Remove lines that contain matching values from csv.

by urbs33 (Novice)
on Oct 08, 2012 at 15:56 UTC
urbs33 has asked for the wisdom of the Perl Monks concerning the following question:

Perl Monks,

I am looking for some input on filtering a csv to unique records based on a specified field. I have a list of records that may exist on multiple servers. I am generating a list of the files, and some additional information about them, including the server that they reside on. I only want to output one record of the file, even if it is one multiple servers. Let's suppose that the field to match is field one. I will have something like this.,


There are thousands of lines in this file. If one fo the files from this report is copied to another server, the unique_names will match, but the server name will not. I only want one record of each unique_name considered int his report and do not care from which server name. This is a unix OS, so if there is an easier way to do it with awk, sort|uniq, or other native commands, I am open to that. I'm just kinda stumped since the rest of the line will not match exactly.

Re: Remove lines that contain matching values from csv.
by Anonymous Monk on Oct 08, 2012 at 16:01 UTC
Re: Remove lines that contain matching values from csv.
by BrowserUk (Pope) on Oct 08, 2012 at 16:09 UTC

    perl -F, -anle"++$uniq{$F[0]} == 1 and print" infile > outfile

Re: Remove lines that contain matching values from csv.
by fluffyvoidwarrior (Monk) on Oct 09, 2012 at 15:52 UTC
    Perhaps I'm missing the point of your question but.....

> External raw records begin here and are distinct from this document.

-- ==== Sys2Proof/WellFormed.lean ====
section
/-! DEFINITION. Which instructions are legal operands for their rule (R168, R186, R188). The widths of the other
operands are in their types (R197). -/

namespace Sys2Proof

/-- The constant indices of the fields of each width (R188, and the rows' "index"): 8 bits at 0 to 3, 16 bits at
8, 10, 12, 32 bits at 4. -/
def index8 (i : Nat) : Bool := i < 4
def index16 (i : Nat) : Bool := i == 8 || i == 10 || i == 12
def index32 (i : Nat) : Bool := i == 4

/-- The two header lengths `SLICE` takes (R186). -/
def headerLength (h : Nat) : Bool := h == 10 || h == 14

/-- An instruction whose operands its rule allows. -/
def Instr.wf : Instr → Bool
  | .dec | .enc => true
  | .unpackFlags _ | .packFlags _ _ _ _ _ _ | .unpackSeq _ | .packSeq _ | .unpackDtype _ => true
  | .size2bpp _ | .bpp2size _ => true
  | .packDtype _ _ z => z.toNat ≤ 6
  | .get8 i | .put8 i _ => index8 i
  | .get16be i | .put16be i _ => index16 i
  | .get32be i | .put32be i _ => index32 i
  | .slice h => headerLength h
  | .append => true
  | .wireByte0 _ | .wireByte1 _ | .wireByte2 _ | .wireByte3 _ => true
  | .wireBytes4to7 _ | .wireBytes8to9 _ | .wireBytes10to13 _ _ | .wirePayload _ => true
  | .sizeCode0 _ _ _ | .sizeCode1 _ _ _ | .sizeCode2 _ _ _ | .sizeCode3 _ _ _ => true
  | .sizeCode4 _ _ _ | .sizeCode5 _ _ _ | .sizeCode6 _ _ _ | .sizeCode7 _ _ _ => true
  | .errOk | .errTooShort | .errUnknownSizeCode | .errUnsupportedBitsPerPixel | .errMissingTimecode => true

end Sys2Proof
end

    If the fields are ordered as you seem to suggest and the unique id is in position 1 (so you can short circuit for speed - otherwise you'd have to regex a whole line - slower than anchoring at start or substr) can't you just treat the csv files as text files, ie a bunch of arrays. Parse each one and compare position 1 (the id field) with a cumulative output array for uniqueness. So long as the output is less than about 100,000 not-huge lines Perl should do this in a few seconds per input file (if you've optimised your code).

    For obvious reasons simple textfile handling is a lot faster than using CSV libraries)

    I wouldn't know how to do this with a one-liner but I don't see why you would have to. Maybe it's not the neatest of solutions but it is a guaranteed, self contained solution for half hours work, that other people will easily understand in the future.